Progressive MS involves severe aspects of neurodegeneration, accompanied by iron-mediated neurotoxicity, immune cell activity, and oxidative stress. An effective treatment essentially needs to address all these mechanisms.

Researchers screened 1,040 generic, orally available medications available at the NINDS Custom collection II (U.S. Drug Collection). They studied drugs that were already approved for other indications, which ensured their safety for human use.

From the initial pool, researchers identified 249 well-tolerated therapies that are able to cross the blood-brain barrier, the protective membrane that selectively excludes most blood-borne substances from entering the brain. Therapies that cross the barrier are better able to penetrate the central nervous system, where chronic inflammation that characterizes progressive MS occurs.

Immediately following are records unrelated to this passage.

-- ==== Sys2Proof/Laws/Time.lean ====
section
/-! SUPPORT. Timestamps modulo `2^W` (00_scope.md R11). -/

namespace Sys2Proof

/-- A wrapped time as a number. -/
theorem wrapTime_toNat {c : Config} (hW : c.tsWidth ≤ 64) (t : Timestamp) :
    (wrapTime c t).toNat = t.toNat % 2 ^ c.tsWidth := by
  have h : t.toNat % 2 ^ c.tsWidth < 2 ^ 64 :=
    (Nat.mod_lt _ (Nat.two_pow_pos _)).trans_le (Nat.pow_le_pow_right (by norm_num) hW)
  simp only [wrapTime, BitVec.toNat_ofNat, Nat.mod_eq_of_lt h]

/-- What a `W`-bit bus carries fits it. -/
theorem timeFits_wrapTime (c : Config) (t : Timestamp) : timeFits c (wrapTime c t) = true := by
  have h := Nat.mod_lt t.toNat (Nat.two_pow_pos c.tsWidth)
  simp only [timeFits, wrapTime, BitVec.toNat_ofNat, decide_eq_true_eq]
  exact (Nat.mod_le _ _).trans_lt h

/-- A time that fits the bus goes through it unchanged. -/
theorem wrapTime_of_fits {c : Config} {t : Timestamp} (h : timeFits c t = true) : wrapTime c t = t := by
  simp only [timeFits, decide_eq_true_eq] at h
  simp [wrapTime, Nat.mod_eq_of_lt h]

/-- Time 0 fits every bus. -/
theorem timeFits_zero (c : Config) : timeFits c 0 = true := by
  simp [timeFits]

/-- No time has passed since `now`. -/
@[simp] theorem elapsed_self (c : Config) (t : Timestamp) : elapsed c t t = 0 := by
  simp [elapsed]

/-- `⊖` is the integer difference modulo `2^W` (00_scope.md R11). -/
theorem elapsed_eq_int {c : Config} (hW : c.tsWidth ≤ 64) (a b : Timestamp) :
    (elapsed c a b : Int) = ((a.toNat : Int) - b.toNat) % 2 ^ c.tsWidth := by
  have hb := b.isLt
  have hdvd : ((2 : Int) ^ c.tsWidth) ∣ 18446744073709551616 := by
    have h : ((2 : Int) ^ c.tsWidth) ∣ 2 ^ 64 := pow_dvd_pow 2 hW
    simpa using h
  have e : ((18446744073709551616 - b.toNat : Nat) : Int) + a.toNat
      = ((a.toNat : Int) - b.toNat) + 18446744073709551616 := by omega
  simp only [elapsed, BitVec.toNat_sub]
  push_cast
  rw [e, Int.emod_emod_of_dvd _ hdvd, Int.add_emod, Int.emod_eq_zero_of_dvd hdvd]
  simp

/-- Between two clock values less than `2^W` apart, `⊖` of what the buses carry is the true difference. -/
theorem elapsed_of_clocks {c : Config} (hW : c.tsWidth ≤ 64) {a b : Timestamp} {x y : Nat}
    (ha : a.toNat = x % 2 ^ c.tsWidth) (hb : b.toNat = y % 2 ^ c.tsWidth) (hle : y ≤ x)
    (hlt : x - y < 2 ^ c.tsWidth) : elapsed c a b = x - y := by
  have h := elapsed_eq_int hW a b
  rw [ha, hb] at h
  push_cast at h
  rw [← Int.sub_emod] at h
  have e : ((x : Int) - y) = ((x - y : Nat) : Int) := by push_cast [Nat.cast_sub hle]; ring
  rw [e, Int.emod_eq_of_lt (by positivity) (by exact_mod_cast hlt)] at h
  exact_mod_cast h

end Sys2Proof
end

The blood-brain barrier is also relatively intact in progressive MS compared to RRMS, the researchers noted.

Of the 249 medicines selected, 35 prevented iron-induced damage to nerve cells in vitro (iron is released due to cell damage, damaging nerve cells in turn).

To narrow further their selection, these 35 medicines were tested for their potential to protect mitochondria (organelles seen as powerhouses as they provide energy to cells) from damage, and their capacity to reduce the immune attack mediated by T-cells against nerve cells seen in MS.

The screening first identified several antipsychotics and antidepressants as capable of strongly reducing T-cell proliferation and damage to mitochondria.

From this screen, the antidepressant clomipramine, sold under the brand name Anafranil among others, showed “outstanding effects in several in vitro settings such as against iron-mediated neurotoxicity, hydroxyl scavenging capacity, and inhibition of T-cell and B-cell proliferation,” the researchers wrote.

This antidepressant is very well-tolerated and described as being able to effectively cross the blood–brain barrier.

The team next tested the therapeutic effects of clomipramine in a mouse model of human MS, so-called experimental autoimmune encephalomyelitis (EAE) mice. They used different models, one of acute and two others of chronic MS.

In the acute EAE model, early treatment with clomipramine completely suppressed clinical signs of the disease, with the therapy reducing inflammation and microglial activation (the activation of specific immune cells in the central nervous system), and preserving nerve cells.

In the two mouse models of chronic EAE, the MOG-EAE and the immunized Biozzi ABH mouse (known to resemble more closely human secondary progressive MS), researchers found that clomipramine therapy given at symptom onset also led to a significant reduction of clinical severity, namely in the degree of paralysis.

No EAE model fully captures all aspects of progressive MS, however, so the therapy needs further testing in humans.

“Based on promising preclinical data, our long-term objective is to study clomipramine as well as other therapeutics selected in the screening process on patients in clinical studies,” Faissner said.

Since clomipramine is approved “there is ample clinical experience regarding [its] potential side effects,” meaning that researchers can start clinical trials to assess its efficacy in MS more quickly, skipping the Phase 1 trials in healthy volunteers essential to determining a potential therapy’s tolerance.